Zdjęcie z fragmentem listu opublikowano na TT 23 stycznia, zaraz po krytycznym wobec pomysłów ministerstwa artykule Mgłośka, opublikowanym w „Gazecie Prawnej”. W korespondencji sędzia prosił ministra o zwrócenie uwagi na jego sprawę, wspominał o toczącym się wobec niego postępowaniu dyscyplinarnym i prosił ministra o dyskrecję.
Fragment jest tak dobrany, że nie można z niego wywnioskować, czego dotyczyła cała sprawa. Dla @KastaWatch istotne jest jedynie, że Mgłosiek teraz krytykuje ministerstwo, choć wcześniej ministra o coś prosił.
Sędzia Wojciech Węgrzyn był podsekretarzem stanu w Ministerstwie Sprawiedliwości w rządzie PO-PSL. Na Twitterze można znaleźć nie tylko zdjęcie dokumentu jego powołania do rządu z podpisem Donalda Tuska, ale również fragmenty jego akt personalnych. Co jest w nich ciekawego? Ano to, że Węgrzyn należał do PZPR.
Prezentowane wycinki są tak zestawione, że jest w nich data przystąpienia Węgrzyna do partii (1977), ale już nie data powstania dokumentów czy data jego ewentualnego wystąpienia z PZPR. Pokazano tyle, by dokumenty obciążały sędziego, ale nic nie wyjaśniały.

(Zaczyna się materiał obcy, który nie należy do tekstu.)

/-- A software write changes exactly the writable bits under its mask (R66, R67, R69, R71, R74, R80, R81, R90, R93, R99, R101,
10_state.md). For every register with storage: bit k of it after a write of v under mask m is bit k of v where the register lets
software write it and m has it, and as before elsewhere; every other register with storage is as it was. Each number stores to
its own register. The writable bits are those the registers' rules state: TLBIDX.Index has the width of the implementation, the
page numbers of TLBELO0 and TLBELO1 end at PALEN, TCFG at the timer's width, and EUEN.FPE is writable where floating point is
implemented (its being a constant 0 elsewhere is the spec's decision D5). PGD, CPUID and TVAL are read-only: a write to them
changes nothing. (TICLR, with no storage, is in CsrSideEffects.) -/
def Obligations.CsrMaskedWrite : Prop :=
  (∀ s : State,
    (∀ q ∈ [((0x0 : BitVec 14), (0x1FF : Word)), (0x1, 0x7), (0x4, 0x1BFF), (0x5, 0x3), (0x6, 0xFFFFFFFF), (0x7, 0xFFFFFFFF), (0xC, 0xFFFFFFC0),
      (0x11, 0xFFFFE000), (0x18, 0x3FF), (0x19, 0xFFFFF000), (0x1A, 0xFFFFF000), (0x30, 0xFFFFFFFF), (0x31, 0xFFFFFFFF), (0x32, 0xFFFFFFFF),
      (0x33, 0xFFFFFFFF), (0x40, 0xFFFFFFFF), (0x60, 0x4), (0x88, 0xFFFFFFC0), (0x180, 0xEE000039), (0x181, 0xEE000039)],
      csrMask q.1 s = q.2) ∧
    csrMask 0x2 s = (if s.cfg.fpLevel = .none then 0 else 1) ∧
    ∀ k, k < 32 →
      (csrMask 0x10 s).getLsbD k = decide (k < s.cfg.tlbidxN ∨ (24 ≤ k ∧ k ≤ 29) ∨ k = 31) ∧
      (csrMask 0x12 s).getLsbD k = decide (k < 7 ∨ (8 ≤ k ∧ k + 4 < s.cfg.palen)) ∧
      (csrMask 0x13 s).getLsbD k = decide (k < 7 ∨ (8 ≤ k ∧ k + 4 < s.cfg.palen)) ∧
      (csrMask 0x41 s).getLsbD k = decide (k < s.cfg.timerN)) ∧
  (∀ c : Csr, [0x0, 0x1, 0x2, 0x4, 0x5, 0x6, 0x7, 0xC, 0x10, 0x11, 0x12, 0x13, 0x18, 0x19, 0x1A, 0x30, 0x31, 0x32, 0x33, 0x40,
      0x41, 0x60, 0x88, 0x180, 0x181].map (fun n => csrStored n c) =
    [c.crmd, c.prmd, c.euen, c.ecfg, c.estat, c.era, c.badv, c.eentry, c.tlbidx, c.tlbehi, c.tlbelo0, c.tlbelo1,
      c.asid, c.pgdl, c.pgdh, c.save0, c.save1, c.save2, c.save3, c.tid, c.tcfg, c.llbctl, c.tlbrentry, c.dmw0, c.dmw1]) ∧
  (∀ (s : State) (v m : Word), ∀ n ∈ [(0x1B : BitVec 14), 0x20, 0x42], csrWrite n v m s = s) ∧
  ∀ (s : State) (n : BitVec 14) (v m : Word), csrAbsent n s = false → n ≠ 0x44 →
  (n ∈ [0x0, 0x1, 0x2, 0x4, 0x5, 0x6, 0x7, 0xC, 0x10, 0x11, 0x12, 0x13, 0x18, 0x19, 0x1A, 0x30, 0x31, 0x32, 0x33, 0x40,
      0x41, 0x60, 0x88, 0x180, 0x181] → ∀ k, k < 32 →
    (csrStored n (csrWrite n v m s).csr).getLsbD k =
      if (csrMask n s).getLsbD k && m.getLsbD k then v.getLsbD k else (csrStored n s.csr).getLsbD k) ∧
  (∀ n' : BitVec 14, n' ≠ n → csrStored n' (csrWrite n v m s).csr = csrStored n' s.csr)

/-- CSRWR and CSRXCHG exchange a register with a control and status register (R480, R483, R484, D46). At PLV0 both write the old
value of rd to the register, under all bits or under the mask in rj, and put what the register read as before in rd; all
registers are read before any is written, so rd = rj is fine. Besides, only what that write does to the registers, LLbit and the
timer changes. At any other level they take IPE. That all registers are read before any is written, rd = rj included, is the
spec's decision D46 (log 48). -/
def Obligations.CsrExchangeResult : Prop :=
  ∀ (s : State) (rd rj : Reg) (n : BitVec 14),
  ∀ q ∈ [(Instr.csrwr rd n, (0xFFFFFFFF : Word)), (Instr.csrxchg rd rj n, gprGet rj s)],
  (s.csr.crmd.extractLsb' 0 2 ≠ 0 → exec q.1 s = .next (enter .IPE 0 s)) ∧
  (s.csr.crmd.extractLsb' 0 2 = 0 → completes q.1 s fun t =>
    t.csr = (csrWrite n (gprGet rd s) q.2 s).csr ∧ t.llbit = (csrWrite n (gprGet rd s) q.2 s).llbit ∧
    t.timerVal = (csrWrite n (gprGet rd s) q.2 s).timerVal ∧ t.timerRun = (csrWrite n (gprGet rd s) q.2 s).timerRun ∧
    wroteGpr rd (csrRead n s) s
      { t with csr := s.csr, llbit := s.llbit, timerVal := s.timerVal, timerRun := s.timerRun })

/-- What writing TCFG, TICLR and LLBCTL does besides (R501, R80, R102, R581, 46_privileged.md). A write to TCFG starts the timer
at its new initial value when its En bit is then 1 and stops it otherwise, whatever the bits written. A write to TICLR clears
the pending timer interrupt exactly when bit 0 of both value and mask is 1, and changes nothing else. A write to LLBCTL clears
LLbit exactly when bit 1 of both is 1. A write to any other register changes no LLbit and no timer. That the count loads at the
write is the spec's decision D12 (log 23). -/
def Obligations.CsrSideEffects : Prop :=
  ∀ (s : State) (v m : Word), s.cfg.absentCsrs = [] →
  (csrWrite 0x41 v m s).timerRun = (csrWrite 0x41 v m s).csr.tcfg.getLsbD 0 ∧
  ((csrWrite 0x41 v m s).csr.tcfg.getLsbD 0 = true →
    (csrWrite 0x41 v m s).timerVal.toNat = (csrWrite 0x41 v m s).csr.tcfg.toNat / 4 * 4) ∧
  (csrWrite 0x41 v m s).llbit = s.llbit ∧
  csrWrite 0x44 v m s = { s with csr := { s.csr with estat :=
    (if v.getLsbD 0 && m.getLsbD 0 then s.csr.estat &&& 0xFFFFF7FF else s.csr.estat) } } ∧
  (csrWrite 0x60 v m s).llbit = (s.llbit && !(v.getLsbD 1 && m.getLsbD 1)) ∧
  (∀ n : BitVec 14, n ≠ 0x41 → (csrWrite n v m s).timerVal = s.timerVal ∧ (csrWrite n v m s).timerRun = s.timerRun ∧
    (n ≠ 0x60 → (csrWrite n v m s).llbit = s.llbit))

/-- One tick of the constant-frequency clock (R55, R102, R582, D12, D27). The Stable Counter goes up by one, wrapping. A timer
that is enabled and running counts down; at 0 it raises TI, and reloads where it is periodic and stops where it is not. Nothing
else changes. TVAL reads as the count of a timer that counts; of its value otherwise nothing is known but its width: it has no
bit at or above TIMER_N, nor has the count of a timer that keeps to its width, which InvariantKept says it does (log 23). -/
def Obligations.ClockTick : Prop :=
  ∀ s : State,
  (tick s).counter.toNat = (s.counter.toNat + 1) % 2 ^ 64 ∧
  (s.csr.tcfg.getLsbD 0 = true → s.timerRun = true →
    (s.timerVal ≠ 0 → (tick s).timerVal.toNat + 1 = s.timerVal.toNat ∧ (tick s).timerRun = true ∧ (tick s).csr = s.csr) ∧
    (s.timerVal = 0 → (tick s).csr = { s.csr with estat := s.csr.estat ||| 0x800 } ∧
      (s.csr.tcfg.getLsbD 1 = true → (tick s).timerVal.toNat = s.csr.tcfg.toNat / 4 * 4 ∧ (tick s).timerRun = true) ∧
      (s.csr.tcfg.getLsbD 1 = false → (tick s).timerRun = false))) ∧
  ((s.csr.tcfg.getLsbD 0 = false ∨ s.timerRun = false) → tick s = { s with counter := (tick s).counter }) ∧
  tick s = { s with counter := (tick s).counter, timerVal := (tick s).timerVal, timerRun := (tick s).timerRun, csr := (tick s).csr } ∧
  (s.csr.tcfg.getLsbD 0 = true → s.timerRun = true → s.cfg.absentCsrs = [] → csrRead 0x42 s = s.timerVal) ∧
  (s.csr.tcfg.getLsbD 0 = false ∨ s.timerRun = false ∨ s.timerVal.toNat < 2 ^ s.cfg.timerN →
    ∀ k, s.cfg.timerN ≤ k → (csrRead 0x42 s).getLsbD k = false)

/-- TLBWR and TLBFILL write the entry the registers describe, TLBRD reads the entry the index names (R491, R492, R493, R495,
R497, D34, D44, 46_privileged.md). At PLV0 TLBWR replaces the entry TLBIDX.Index names, and TLBFILL some entry (any, the spec's
decision D34, log 40), by the one made of ESTAT.Ecode, TLBIDX, TLBEHI, TLBELO0, TLBELO1 and ASID; nothing else changes but pc. E
is 1 inside a TLB refill and else the complement of NE; G is 1 when both G bits are. A TLB of no entries TLBFILL leaves as it
is. TLBWR with an index outside the TLB is refused, and either is refused where the entry would be non-empty with a page size
that is neither 4 KB nor 4 MB (log 30). Of a non-empty entry TLBRD writes VPPN, both pages with the entry's G (page numbers cut
to PALEN bits), PS, ASID, and NE 0, but for the bits translation ignores in a 4 MB entry, of which nothing is known (decision
D44, log 32). Of an empty entry it writes NE 1 and zeros. Index and every other register, and everything else but pc, are kept.
An index outside the TLB is refused (log 30). -/
def Obligations.TlbWriteAndReadResult : Prop :=
  (∀ (s : State) (e : TlbEntry), s.csr.crmd.extractLsb' 0 2 = 0 → s.cfg.tlbidxN ≤ 16 →
  e = {
      e := decide (s.csr.estat.extractLsb' 16 6 = 0x3F) || !s.csr.tlbidx.getLsbD 31
      asid := s.csr.asid.extractLsb' 0 10
      g := s.csr.tlbelo0.getLsbD 6 && s.csr.tlbelo1.getLsbD 6
      ps := s.csr.tlbidx.extractLsb' 24 6
      vppn := s.csr.tlbehi.extractLsb' 13 19
      page0 := ⟨s.csr.tlbelo0.getLsbD 0, s.csr.tlbelo0.getLsbD 1, s.csr.tlbelo0.extractLsb' 2 2,
        s.csr.tlbelo0.extractLsb' 4 2, s.csr.tlbelo0.extractLsb' 8 24⟩
      page1 := ⟨s.csr.tlbelo1.getLsbD 0, s.csr.tlbelo1.getLsbD 1, s.csr.tlbelo1.extractLsb' 2 2,
        s.csr.tlbelo1.extractLsb' 4 2, s.csr.tlbelo1.extractLsb' 8 24⟩ } →
  (e.e = false ∨ e.ps = 12 ∨ e.ps = 21 →
    (s.csr.tlbidx.toNat % 2 ^ s.cfg.tlbidxN < s.tlb.length →
      exec .tlbwr s = .next { s with pc := s.pc + 4, tlb := s.tlb.set (s.csr.tlbidx.toNat % 2 ^ s.cfg.tlbidxN) e }) ∧
    (s.tlb = [] → exec .tlbfill s = .next { s with pc := s.pc + 4 }) ∧
    (s.tlb ≠ [] → ∃ i, i < s.tlb.length ∧ exec .tlbfill s = .next { s with pc := s.pc + 4, tlb := s.tlb.set i e })) ∧
  (e.e = true → e.ps ≠ 12 → e.ps ≠ 21 → exec .tlbfill s = .refused .unsupportedPageSize ∧
    (s.csr.tlbidx.toNat % 2 ^ s.cfg.tlbidxN < s.tlb.length → exec .tlbwr s = .refused .unsupportedPageSize)) ∧
  (s.tlb.length ≤ s.csr.tlbidx.toNat % 2 ^ s.cfg.tlbidxN → exec .tlbwr s = .refused .tlbIndexOutOfRange)) ∧
  (∀ (s : State), s.csr.crmd.extractLsb' 0 2 = 0 → s.cfg.tlbidxN ≤ 16 →
  (∀ e : TlbEntry, s.tlb[s.csr.tlbidx.toNat % 2 ^ s.cfg.tlbidxN]? = some e →
    completes .tlbrd s fun t =>
      t = { s with pc := s.pc + 4, csr := { s.csr with
        tlbehi := t.csr.tlbehi, tlbelo0 := t.csr.tlbelo0, tlbelo1 := t.csr.tlbelo1, tlbidx := t.csr.tlbidx, asid := t.csr.asid } } ∧
      t.csr.tlbidx.extractLsb' 0 24 = s.csr.tlbidx.extractLsb' 0 24 ∧ t.csr.tlbidx.getLsbD 31 = !e.e ∧
      (e.e = false → t.csr.tlbidx.extractLsb' 24 6 = 0 ∧ t.csr.asid = 0 ∧ t.csr.tlbehi = 0 ∧ t.csr.tlbelo0 = 0 ∧ t.csr.tlbelo1 = 0) ∧
      (e.e = true → t.csr.tlbidx.extractLsb' 24 6 = e.ps ∧ t.csr.asid = e.asid.setWidth 32 ∧
        t.csr.tlbehi.extractLsb' 0 13 = 0 ∧ t.csr.tlbehi.extractLsb' 22 10 = e.vppn.extractLsb' 9 10 ∧
        (e.ps ≠ 21 → t.csr.tlbehi.extractLsb' 13 19 = e.vppn) ∧
        (∀ q ∈ [(t.csr.tlbelo0, e.page0), (t.csr.tlbelo1, e.page1)],
          q.1.getLsbD 0 = q.2.v ∧ q.1.getLsbD 1 = q.2.d ∧ q.1.extractLsb' 2 2 = q.2.plv ∧
          q.1.extractLsb' 4 2 = q.2.mat ∧ q.1.getLsbD 6 = e.g ∧ q.1.getLsbD 7 = false ∧
          ∀ k, k < 24 → (s.cfg.palen ≤ k + 12 → q.1.getLsbD (8 + k) = false) ∧
            (k + 12 < s.cfg.palen → e.ps ≠ 21 ∨ 9 ≤ k → q.1.getLsbD (8 + k) = q.2.ppn.getLsbD k)))) ∧
  (s.tlb.length ≤ s.csr.tlbidx.toNat % 2 ^ s.cfg.tlbidxN → exec .tlbrd s = .refused .tlbIndexOutOfRange))

/-- TLBSRCH finds the one entry that matches TLBEHI (R490, R163, D39, 46_privileged.md). At PLV0, where no entry matches the
page pair in TLBEHI under the current ASID, TLBSRCH sets NE and keeps Index; where exactly one does, it puts its index in Index
and clears NE. Nothing else changes but pc. Two matching entries are refused (log 30). That the comparison is the lookup's, with
the entry's own page size, is the spec's decision D39 (DESIGN CHOICE, log 45). -/
def Obligations.TlbSearchResult : Prop :=
  ∀ s : State, s.csr.crmd.extractLsb' 0 2 = 0 → s.cfg.tlbidxN ≤ 16 → s.tlb.length ≤ 2 ^ s.cfg.tlbidxN →
  ((∀ e ∈ s.tlb, tlbMatch e (s.csr.asid.extractLsb' 0 10) (s.csr.tlbehi &&& 0xFFFFE000) = false) →
    exec .tlbsrch s = .next { s with pc := s.pc + 4, csr := { s.csr with tlbidx := s.csr.tlbidx ||| 0x80000000 } }) ∧
  (∀ (i : Nat) (e : TlbEntry), s.tlb[i]? = some e → tlbMatch e (s.csr.asid.extractLsb' 0 10) (s.csr.tlbehi &&& 0xFFFFE000) = true →
    ((∀ (j : Nat) (f : TlbEntry), j ≠ i → s.tlb[j]? = some f →
      tlbMatch f (s.csr.asid.extractLsb' 0 10) (s.csr.tlbehi &&& 0xFFFFE000) = false) →
      completes .tlbsrch s fun t =>
        t = { s with pc := s.pc + 4, csr := { s.csr with tlbidx := t.csr.tlbidx } } ∧
        t.csr.tlbidx.getLsbD 31 = false ∧ t.csr.tlbidx.toNat % 2 ^ s.cfg.tlbidxN = i ∧
        t.csr.tlbidx.extractLsb' 16 15 = s.csr.tlbidx.extractLsb' 16 15) ∧
    (∀ (j : Nat) (f : TlbEntry), j ≠ i → s.tlb[j]? = some f →
      tlbMatch f (s.csr.asid.extractLsb' 0 10) (s.csr.tlbehi &&& 0xFFFFE000) = true →
      exec .tlbsrch s = .refused .multipleTlbHit))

"Nie było wniosku o dostęp do tych danych w trybie informacji publicznej" - mówi Artur Lipiński, rzecznik prasowy Sądu Okręgowego w Krośnie, w którym obecnie pracuje Węgrzyn.
Jan Kremer to sędzia Sądu Apelacyjnego w Krakowie, były członek Krajowej Rady Sądownictwa (2010-2018). Na Twitterze opublikowano jedną z kart jego akt osobowych. Wynika z niej, że był bezpartyjny, nie należał do żadnych organizacji.
Jaką ma „plamę” na życiorysie wg @KastaWatch? Otóż przez rok, w latach 1979-1980 (do czerwca) był w Szkole Oficerów Rezerwy WSW. To powód, by na koncie pojawiły się takie wpisy: „Czy Kremer jest do dziś na służbie?” „Czym była WSW??? Długie ramię Moskwy (…)”.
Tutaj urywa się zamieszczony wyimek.